+++ Supplied records

/-- The words of `n` records of ring `r` from record `first` on, read by the complex as the bank's owner; the word at position `i`
reads as `e`. None when the bank refuses. -/
def ringRecords (r first i : Nat) (e : Ecc) : Nat → State → Option (List Nat × Bool) × State
  | 0, s => (some ([], false), s)
  | n + 1, s =>
    let l := capLen (ringNch s r) / 8
    match complexRead 0x59 (capAddr s r (first % rd s (F.cnvCapsizeSize r))) l i (if i < l then e else .ok) s with
    | (none, s1) => (none, s1)
    | (some (ws, bad), s1) =>
      match ringRecords r (first + 1) (i - l) (if i < l then .ok else e) n s1 with
      | (some (vs, bad'), s2) => (some (ws ++ vs, bad || bad'), s2)
      | (none, s2) => (none, s2)

/-- Units in runs of at most seven: with TOTAL they fill a packet. -/
def unitRuns : Nat → List Nat → List (List Nat)
  | 0, us => [us]
  | n + 1, us => if us.length ≤ 7 then [us] else us.take 7 :: unitRuns n (us.drop 7)

/-- The answers of the ring read service: each packet holds TOTAL, in bits 127:64 of the same unit the units that are still to come
after it, and the next units of the records (log entry 6). -/
def ringAnswer (p : Packet) (total : Nat) (us : List Nat) (s : State) : State :=
  ((unitRuns us.length us).foldl (fun (x : Nat × State) (r : List Nat) =>
    (x.1 - r.length, reply p 0x20 stOK ((total + (x.1 - r.length) * 2 ^ 64) :: r) x.2)) (us.length, s)).2

/-- A RINGRD request at the converter complex, which takes it once its own writes of the ring are answered: TOTAL, then
the units of the records. -/
def ringrdServe (d : Deliver) (p : Packet) (s : State) : Option State :=
  match ringrdFields p with
  | (r, first, n) =>
    if (s.stn 12).pend.any (·.asker == .ring r) then none
    else if 64 ≤ r ∨ !rdB s (F.cnvCapcfgEn r) ∨ rd s (F.cnvCapsizeSize r) = 0 then some (reply p 0x21 stNOTARGET [] s)
    else
      match ringRecords r first d.word d.mem n s with
      | (none, s1) => some (reply p 0x21 stREFUSED [] s1)
      | (some (ws, bad), s1) =>
        if bad then some (reply p 0x21 stUNCORR [] s1)
        else some (ringAnswer p (rd s (F.cnvCaptotalTotal r)) (pairUnits ws) s1)

def ringrdEff (d : Deliver) (s : State) : State := deliverEff d [0x1B] (ringrdServe d) s

/-! ### CNV_CAPrCTL (R198, R214) -/

/-- ARM in WAIT, ARMED, POST or HELD. -/
def capArmEff (r : Nat) (s : State) : State :=
  let st := ringState s r
  if r < 64 && 2 ≤ st && st ≤ 5 then
    let x := s.ring r
    let b := s.bs (16 * 16 + rd s (F.cnvPortcfgSrc (ringPort s r)))
    let s1 := s.setRing r { x with
      since := if rdB s (F.cnvCapcfgMarksel r) then min (rd s (F.cnvCapprePre r)) x.avail else 0,
      trigPh := rd s (F.cnvCaptphloTrigph r) + rd s (F.cnvCaptphhiTrigph r) * 2 ^ 32, armRev := b.status.testBit 3 }
    put (put (put s1 (F.cnvCapstatState r) 3) (F.cnvCapstatMarkvalid r) 1) (F.cnvCapstatHistshort r) 0
  else s

/-- The software trigger, for the next record. -/
def capTrigEff (r : Nat) (s : State) : State :=
  if r < 64 then s.updRing r fun x => { x with swTrig := true } else s
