-- ==== Sys2Proof/Machine/Dispatch.lean ====
section
/-! DEFINITION. The meaning of every command, one arm each. -/

namespace Sys2Proof.Machine

open Sys2Proof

++++++

Exercise instructions:
Your answer must consist solely of the lines above between the line holding "0, us => [us]" and the line holding "((unitRuns us.length us).foldl", inclusive, copied exactly.

Output for this exercise:
  | 0, us => [us]
  | n + 1, us => if us.length ≤ 7 then [us] else us.take 7 :: unitRuns n (us.drop 7)

/-- The answers of the ring read service: each packet holds TOTAL, in bits 127:64 of the same unit the units that are still to come
after it, and the next units of the records (log entry 6). -/
def ringAnswer (p : Packet) (total : Nat) (us : List Nat) (s : State) : State :=
  ((unitRuns us.length us).foldl (fun (x : Nat × State) (r : List Nat) =>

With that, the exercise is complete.